Gene expression shape = (19711, 572)
Batch vector length = 572
Cancer vector length = 572
Sex vector length = 572


## 2. Applications of COBRA
COBRA requires two inputs:      
1. a gene expression matrix with rows as genes and column as samples; 
2. a design matrix with rows as samples and covariates as columns.

Depending on the covariates in the design matrix, COBRA can be used for multiple purposes.

### 2.1 Higher order batch correction

A first application is batch correction of the co-expression network. In this case, we correct for the batch variable in our data. In our dataset, the 572 samples come from 17 distinct batches. 

In [5]:
len(np.unique(batch))

17

For batch correction, the design matrix must contain an intercept in the first column, and the batches (encoded usy dummy coding for identifiability) in the remaining columns. 

In [6]:
number_of_samples = gene_expression.shape[1]
X = pd.get_dummies(batch).iloc[:,1:]
X.insert(0, 'intercept', np.ones(number_of_samples))

We get a design matrix with 17 covariates (an intercept and 16 for the dummy coding) for the 572 samples in our study. 

In [7]:
X.shape

(572, 17)

We are now ready to fit COBRA

In [8]:
psi, Q, d, g = cobra(X, gene_expression)

The batch corrected network consider only the mean effect after removing the contribution of the batch variables. It is computed as follows. 

In [9]:
corrected_network = Q.dot(np.diag(psi[0,])).dot(Q.T)

### 3.2 Differential co-expression analysis
A second application is differential co-expression analysis between two conditions of interest. Here, we are interested in the differential co-expression between healthy and cancer samples. We extract the sample type for each sample. 

In [10]:
cancer = [1 if cancer[i] == "Solid Tissue Normal" else 0 for i in range(len(cancer))]
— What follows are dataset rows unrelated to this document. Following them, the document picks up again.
-- ==== Sys2Proof/Machine/StateBring.lean ====
section
/-! DEFINITION. State of bring-up and the Charter (R412–R436) and of power, clocks and reset (R437–R464). -/

namespace Sys2Proof.Machine

/-- Bring-up states (R422, R436). -/
inductive BruState where
  | selftest | waitch | load | apply | qualify | ready | refused
  deriving DecidableEq, Repr

/-- STATE codes of BRU_STATUS (R436). -/
def BruState.code : BruState → Nat
  | .selftest => 0 | .waitch => 1 | .load => 2 | .apply => 3 | .qualify => 4 | .ready => 5 | .refused => 6

/-- An amendment in progress (R431, R432): its image, the hubs and sections still to acknowledge, and the sections not yet sealed. -/
structure AmendState where
  image : Image
  await : List (Nat × Nat) := []
  left : List Nat := []
  deriving DecidableEq, Repr

/-- The Charter unit and bring-up (R418–R436). -/
structure Bru where
  state : BruState := .selftest
  code : Nat := 0
  classH : Bool := false
  /-- GT of PORB release. -/
  start : Nat := 0
  go : Bool := false
  /-- A power-down interrupts bring-up after its sub-step (R445); the verified image that then waits to be applied. -/
  paused : Bool := false
  image : Option Image := none
  /-- Fuse words read, address of a word whose first read had bad parity, fuse error, map complete. -/
  fuses : Table Nat := []
  reread : Option Nat := none
  fuseErr : Bool := false
  fuseDone : Bool := false
  /-- FUSE_CKH (R418). -/
  ckh : Nat := 0
  /-- Flue training: grid, spine column, whether every hop is within its allowance, done. -/
  trained : Bool := false
  trainW : Nat := 0
  trainH : Nat := 0
  trainS : Nat := 0
  hopsOk : Bool := true
  trainDetail : Nat := 0
  /-- Self-test results at the hubs: failed (region, tile, mask); tiles reported, as a mask by region. At the Kiln: failed positions, and regions whose
  summary is complete (R424, R435). -/
  pstFailed : List (Nat × Nat × Nat) := []
  pstDone : Table Nat := []
  pstKnown : List (Nat × Nat) := []
  pstSums : List Nat := []
  /-- Probe L1s of bring-up: region, tile and QCAUSE (R422). -/
  early : List (Nat × Nat × Nat) := []
  /-- Hubs and sections whose acknowledgement APPLY awaits. -/
  hubAcks : List (Nat × Nat) := []
  /-- Ports whose result is missing, and whether Ledger recovery is done. -/
  qualAwait : List Nat := []
  ledgerDone : Bool := false
  requal : List Nat := []
  /-- The amendment in hand, and those applied by the Charter unit, which a hub that was behind still takes (R183, R432). -/
  amend : Option AmendState := none
  amended : List Image := []
  amseq : Nat := 0
  edigest : Nat := 0
  serial : Nat := 0
  mekor : Nat := 0
  length : Nat := 0
  deriving DecidableEq, Repr

/-- Domain power states (R443). -/
inductive PwrState where
  | off | puWait | puIso | puBring | on | pdQuiesce | pdFlush | pdStop
  deriving DecidableEq, Repr

/-- STATE codes of PWR_STATUS (R443). -/
def PwrState.code : PwrState → Nat
  | .off => 0 | .puWait => 1 | .puIso => 2 | .puBring => 3 | .on => 4 | .pdQuiesce => 5 | .pdFlush => 6 | .pdStop => 7

/-- The loss-flush capture (R440, R441). -/
structure LossCapture where
  cause : Nat
  state : Nat
  trans : Nat
  lowest : Nat
  depth : Nat
  flipped : Bool
  half : Bool
  deriving DecidableEq, Repr

/-- Power, clocks and reset, in the banked domain (R439–R459). -/
structure Pwr where
  state : PwrState := .off
  /-- State left for PD_QUIESCE, to which an on request returns (R445). -/
  back : PwrState := .off
  onLatch : Bool := false
  offLatch : Bool := false
  /-- Source of the latest request (R461). -/
  source : Nat := 0
  pcreq : Bool := false
  /-- Cause of TRAY_PCREQ (R461). -/
  trayCause : Nat := 0
  acked : Bool := false
  /-- VDD was lost since the last power-up, and since TRAY_ACK (R445, R459). -/
  vddLost : Bool := false
  ackLoss : Bool := false
  /-- The domain is OFF after a loss, and powers up once PORB and VDD allow (R445, R451). -/
  restart : Bool := false
  onBk : Bool := false
  /-- Time of the switch to VBK, and of the start of holdover, in operating µs. -/
  bkAt : Nat := 0
  holdAt : Nat := 0
  holdover : Bool := false
  retention : Bool := false
  /-- The banked domain has stopped (R439); it has started cold and its time has not been restored (R452). -/
  stopped : Bool := false
  cold : Bool := false
  /-- Rails, clock and reset input as the monitors see them; PORB is asserted while `porb` is false. -/
  vddGood : Bool := true
  vaonGood : Bool := true
  rclkPresent : Bool := true
  porb : Bool := false
  /-- A loss flush runs, with its capture (R440). -/
  flush : Option LossCapture := none
  /-- The power-down has passed its commit point (R445). -/
  committed : Bool := false
  /-- Regions whose voltage transition is open, ascending (R442). -/
  transitions : List Nat := []
  cycles : Nat := 0
  secs : Nat := 0
  micros : Nat := 0
  /-- 32-bit fraction of a microsecond (R449). -/
  frac : Nat := 0
  khz : Nat := 2000000
  btnPressed : Bool := false
  btnStuck : Bool := false
  /-- HRSTB is low (R457). -/
  hrstb : Bool := false
  /-- Sealed latch (R214). -/
  sealedLatch : Bool := false
  /-- Hubs whose fence acknowledgement PD_QUIESCE awaits (R445). -/
  quiesceAwait : List Nat := []
  deriving DecidableEq, Repr

/-- The management port (R501–R505): the I3C front end, in the banked domain, with its dynamic address, whether in-band interrupts are enabled, and its
maximum lengths; and the MCTP endpoint's ID, in the Kiln. -/
structure Mgt where
  da : Option Nat := none
  ibi : Bool := false
  mwl : Nat := 69
  mrl : Nat := 69
  eid : Nat := 0
  deriving DecidableEq, Repr

/-- What the banked front end keeps while the VDD side is in reset (R501). -/
def Mgt.banked (m : Mgt) : Mgt := { m with eid := 0 }

end Sys2Proof.Machine
end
In this case, the design matrix contains an intercept an a second column with an indicator for cancer/ healthy. The additional columns are for the variables we want to adjust for. Similarly as before, we consider the batch variable. 

In [11]:
number_of_samples = gene_expression.shape[1]
X = pd.get_dummies(batch).iloc[:,1:]
X.insert(0, 'intercept', np.ones(number_of_samples))
X.insert(1, 'cancer', cancer)

We are now ready to fit COBRA and extract the component corresponding to the differential co-expression. Since the indicator variable for cancer is the second column in our design matrix, the COBRA-adjusted differential co-expression network corresponds to the second component of COBRA's decomposition. 

In [12]:
psi, Q, d, g = cobra(X, gene_expression)
differential_coexpression = Q.dot(np.diag(psi[1,])).dot(Q.T)

### 3.3 Identifying the component for a covariate of interest

COBRA is general enough to be applied to any variable. For instance, if we want to study the differences between males and females in cancer, we can use the following design matrix. 

In [13]:
sex = [0 if sex[i] == 'male' else 1 for i in range(len(sex))]
number_of_samples = gene_expression.shape[1]
X = pd.DataFrame({'intercept': np.ones(number_of_samples), 'cancer' : cancer, 'sex' : sex, 'interaction' : [a*b for a,b in zip(sex, cancer)]})

With this design, the last component of COBRA's decomposition describes the sex differes in cancer between male and females. 

In [14]:
psi, Q, d, g = cobra(X, gene_expression)
sex_differences_in_cancer = Q.dot(np.diag(psi[3,])).dot(Q.T)

## Reference

1- Agrawal, Nishant, et al. "Integrated genomic characterization of papillary thyroid carcinoma." Cell 159.3 (2014): 676-690.